Everything from touring across the nation, to being in law school, to moving to a brand new city, to being a vegetarian (not anymore), and many more, have helped me to expand my comfort zone and seek fear instead of run from it. Although I am only 23 years old, I feel as though I’ve seen it all and there is nothing that could happen to me or that I could see that would truly shock me (somehow something always surprises me every time I get this mind set).
I have learned so much about human nature including the good, the bad, and the very ugly. Through other people, I have learned a great deal about myself and I am slowly working towards perfection using my trial and error method that ends me in error more times than I would like to admit. But I would never trade any bad experience because a lesson lived, is a lesson learned.
As this new year goes on, I am preparing for many new experiences, and many old experiences. Regardless of where I go or what I do, I still find joy in the people and simple things that I have always loved. As I check off my accomplishments one by one, I still have one that lurks in my head.

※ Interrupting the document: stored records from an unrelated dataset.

/-- FW_STAGE copies parts, and the last one checks the image; a part that is misplaced, empty, too long, held by another
channel or poisoned is refused as listed. FW_ACTIVATE begins to store it as the two copies of the next generation, which the next tick
boundaries go on with, is BUSY while that runs, and STATE with nothing staged; FW_INFO reports each target. Target 3 is
BAD_FIELD, and target 2 from a non-secure channel is DENIED. -/
def Obligations.FirmwareStagedAndActivated : Prop :=
  ∀ (s : State) (c : Nat) (q : Req) (rest : List MbWord),
    let d := s.dev.takeRequest c rest
    (∀ (buffer old b : List Byte), s.dev.Asks c 0x0901 q rest →
      let off := q.f 1 0 32
      let t := q.f 1 33 2
      let n := q.f 2 0 32
      n ≤ d.bufferSize q.channel → t ≠ 3 → (t = 2 → q.secure = true) → off % 4096 = 0 → n ≠ 0 →
      (q.f 1 32 1 = 1 ∨ n % 4096 = 0) → (∀ e, (d.fwTarget t).staging = some e → e.1 = q.channel) →
      (off = 0 ∧ old = [] ∨ (d.fwTarget t).staging = some (q.channel, old) ∧ old.length = off) →
      off + n ≤ 2 ^ 24 → d.bufferBytes q buffer n = some b →
      (q.f 1 32 1 = 0 → exec (.fwStage c buffer) s = .next (s.answered q rest (fun d =>
          { d with firmware := upd d.firmware t fun f => { f with staging := some (q.channel, old ++ b) } }) (done [])))
      ∧ (q.f 1 32 1 = 1 → d.fwCheck t (old ++ b) = 0 →
          exec (.fwStage c buffer) s = .next (s.answered q rest (fun d =>
            { d with firmware := upd d.firmware t fun f =>
                { f with staging := none, staged := some (old ++ b) } }) (done [])))
      ∧ (q.f 1 32 1 = 1 → d.fwCheck t (old ++ b) ≠ 0 →
          exec (.fwStage c buffer) s = .next (s.answered q rest (fun d =>
            { d with firmware := upd d.firmware t fun f => { f with staging := none, staged := none } })
            (.now 0x0A 0 [word (d.fwCheck t (old ++ b)), 0]))))
    ∧ (∀ buffer : List Byte, s.dev.Asks c 0x0901 q rest →
        let off := q.f 1 0 32
        let t := q.f 1 33 2
        let n := q.f 2 0 32
        let size (b : List Byte) := decide (b.length = off)
        let mine := (d.fwTarget t).staging.any fun e => e.1 == q.channel && size e.2
        let uneven := n = 0 ∨ q.f 1 32 1 = 0 ∧ n % 4096 ≠ 0
        (d.bufferSize q.channel < n → exec (.fwStage c buffer) s = .next (s.answered q rest id (fail 3)))
        ∧ (n ≤ d.bufferSize q.channel → t ≠ 3 → (t = 2 → q.secure = true) →
            (off % 4096 ≠ 0 → exec (.fwStage c buffer) s = .next (s.answered q rest id (badField 1 0)))
            ∧ (off % 4096 = 0 → uneven → exec (.fwStage c buffer) s = .next (s.answered q rest id (badField 2 0)))
            ∧ (off % 4096 = 0 → ¬uneven → off ≠ 0 → mine = false →
                exec (.fwStage c buffer) s = .next (s.answered q rest id (badField 1 0)))
            ∧ (off = 0 → ¬uneven → (∃ e, (d.fwTarget t).staging = some e ∧ e.1 ≠ q.channel) →
                exec (.fwStage c buffer) s = .next (s.answered q rest id (fail 1)))
            ∧ (off % 4096 = 0 → ¬uneven → (off ≠ 0 → mine = true) →
                (∀ e, (d.fwTarget t).staging = some e → e.1 = q.channel) →
                (2 ^ 24 < off + n → exec (.fwStage c buffer) s = .next (s.answered q rest (fun d =>
                  { d with firmware := upd d.firmware t fun f => { f with staging := none, staged := none } })
                  (.now 0x0A 0 [word 0x0803, 0])))
                ∧ (off + n ≤ 2 ^ 24 → d.bufferBytes q buffer n = none →
                    exec (.fwStage c buffer) s = .next (s.answered q rest id (fail 9))))))
    ∧ (∀ buffer, s.dev.Asks c 0x0901 q rest → q.f 2 0 32 ≤ d.bufferSize q.channel → q.f 1 33 2 = 3 →
        exec (.fwStage c buffer) s = .next (s.answered q rest id (badField 1 33)))
    ∧ (∀ buffer, s.dev.Asks c 0x0901 q rest → q.f 2 0 32 ≤ d.bufferSize q.channel → q.f 1 33 2 = 2 →
        q.secure = false → exec (.fwStage c buffer) s = .next (s.answered q rest id (fail 5)))
    ∧ (s.dev.Asks c 0x0902 q rest →
        let t := q.f 1 0 2
        (t = 2 → q.secure = false → exec (.fwActivate c) s = .next (s.answered q rest id (fail 5)))
        ∧ (t = 3 → exec (.fwActivate c) s = .next (s.answered q rest id (badField 1 0)))
        ∧ (t ≠ 3 → (t = 2 → q.secure = true) → (d.fwBusy t q.channel = true ∨ (d.fwTarget t).storing ≠ none) →
            exec (.fwActivate c) s = .next (s.answered q rest id (fail 1)))
        ∧ (t ≠ 3 → (t = 2 → q.secure = true) → d.fwBusy t q.channel = false → (d.fwTarget t).storing = none →
            (d.fwTarget t).staged = none → exec (.fwActivate c) s = .next (s.answered q rest id (fail 7)))
        ∧ (∀ b, t ≠ 3 → (t = 2 → q.secure = true) → d.fwBusy t q.channel = false → (d.fwTarget t).storing = none →
            (d.fwTarget t).staged = some b →
            let gen := (((newestCopy (d.fwTarget t).copies).map (·.generation)).getD 0 + 1) % 2 ^ 48
            exec (.fwActivate c) s = .next (s.answered q rest (fun d =>
              ({ d with firmware := upd d.firmware t fun f =>
                  { f with copies := [some ⟨b, gen, false⟩, f.copies.getD 1 none], staged := none, storing := some 0 }
              } : Dev).await q (.firmware t)) .later)))
    ∧ (s.dev.Asks c 0x0903 q rest →
        exec (.fwInfo c) s = .next (s.answered q rest id (done (([0, 1, 2] : List Nat).flatMap fun t =>
          [word ((d.fwTarget t).revision % 2 ^ 24 + (((d.fwTarget t).staged.map fwRevision).getD 0) * 2 ^ 24),
           word (d.fwTarget t).version]))))
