@[simp] theorem Dev.retireReach_stored (d : Dev) (i : Nat) (r : Nat) (reason : Nat) (hd : d.Stored) :
    (Dev.retireReach d i r reason).Stored := by
  simp (maxDischargeDepth := 60) [Dev.retireReach, hd]

@[simp] theorem Dev.retireBank_stored (d : Dev) (i : Nat) (bank : Nat) (reason : Nat) (hd : d.Stored) :
    (Dev.retireBank d i bank reason).Stored := by
  unfold Dev.retireBank
  dsimp only
  (repeat' split) <;> simp_all (maxDischargeDepth := 60)

@[simp] theorem Dev.bankFault_stored (d : Dev) (i : Nat) (bank : Nat) (program : Bool) (hd : d.Stored) :
    (Dev.bankFault d i bank program).Stored := by
  simp (maxDischargeDepth := 60) [Dev.bankFault, hd]

@[simp] theorem Dev.hopBytes_stored (d : Dev) (n : Nat) (hop : Nat × Bool) (hd : d.Stored) :
    (Dev.hopBytes d n hop).Stored := by
  simp (maxDischargeDepth := 60) [Dev.hopBytes, hd]

@[simp] theorem Dev.fabric_stored (d : Dev) (bytes : Nat) (src : Nat) (dst : Nat) (hd : d.Stored) :
    (Dev.fabric d bytes src dst).Stored := by
  unfold Dev.fabric
  exact foldl_stored _ (fun d hop hd => Dev.hopBytes_stored d _ hop hd) _ _ hd

@[simp] theorem Dev.countForward_stored (d : Dev) (p : Nat) (i : Nat) (write : Bool) (hd : d.Stored) :
    (Dev.countForward d p i write).Stored := by
  simp (maxDischargeDepth := 60) [Dev.countForward, hd]

@[simp] theorem Dev.endWrite_stored (d : Dev) (port : Nat) (tag : Nat) (o : Output) (hd : d.Stored) :
    (Dev.endWrite d port tag o).Stored := by
  simp (maxDischargeDepth := 60) [Dev.endWrite, hd]

@[simp] theorem Dev.completeWrite_stored (d : Dev) (port : Nat) (tag : Nat) (hd : d.Stored) :
    (Dev.completeWrite d port tag).Stored := by
  simp (maxDischargeDepth := 60) [Dev.completeWrite, hd]

@[simp] theorem Dev.refuseWrite_stored (d : Dev) (port : Nat) (tag : Nat) (hd : d.Stored) :
    (Dev.refuseWrite d port tag).Stored := by
  simp (maxDischargeDepth := 60) [Dev.refuseWrite, hd]

@[simp] theorem Dev.onDesc_stored (d : Dev) (ring : Nat) (slot : Nat) (f : Desc → Desc) (hd : d.Stored) :
    (Dev.onDesc d ring slot f).Stored := by
  simp (maxDischargeDepth := 60) [Dev.onDesc, hd]

@[simp] theorem Dev.descPart_stored (d : Dev) (ring : Nat) (slot : Nat) (hd : d.Stored) :
    (Dev.descPart d ring slot).Stored := by
  simp (maxDischargeDepth := 60) [Dev.descPart, hd]

@[simp] theorem Dev.titleTrimmed_stored (d : Dev) (t : Nat) (hd : d.Stored) :
    (Dev.titleTrimmed d t).Stored := by
  unfold Dev.titleTrimmed
  (repeat' split) <;> simp (maxDischargeDepth := 60) [hd]

@[simp] theorem Dev.ack_stored (d : Dev) (a : Ack) (hd : d.Stored) :
    (Dev.ack d a).Stored := by
  unfold Dev.ack
  split <;> simp (maxDischargeDepth := 60) [hd]

@[simp] theorem Dev.acks_stored (d : Dev) (l : List Ack) (hd : d.Stored) :
    (Dev.acks d l).Stored := by
  unfold Dev.acks
  refine foldl_stored _ (fun d a hd => ?_) _ _ hd
  (repeat' split) <;> simp (maxDischargeDepth := 60) [hd]

@[simp] theorem Dev.answerRead_stored (d : Dev) (port : Nat) (tag : Nat) (cls : Nat) (v : Option Sector) (hd : d.Stored) :
    (Dev.answerRead d port tag cls v).Stored := by
  simp (maxDischargeDepth := 60) [Dev.answerRead, hd]

@[simp] theorem Dev.mediaPoison_stored (d : Dev) (slice : Nat) (reason : Nat) (reach : Nat) (dpa : Nat) (hd : d.Stored) :
    (Dev.mediaPoison d slice reason reach dpa).Stored := by
  simp (maxDischargeDepth := 60) [Dev.mediaPoison, hd]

My biggest accomplishment will take a lifetime to complete so maybe I’ll be typing about whether I did it or not in about 60 years from my deathbed. That accomplishment is to be a happy person when it is all said and done and to live a life that inspires others to take a proactive stance on things that they believe in. This accomplishment is truly all I want in life and the reason I even get out of bed in the morning.
Well I sufficiently wasted some valuable time I was supposed to be doing a ‘Motion for Summary Judgment’ writing assignment and now I have to go to class, but I wanted to catch anyone who cares up with my life and how I’m doing. Thank you for reading.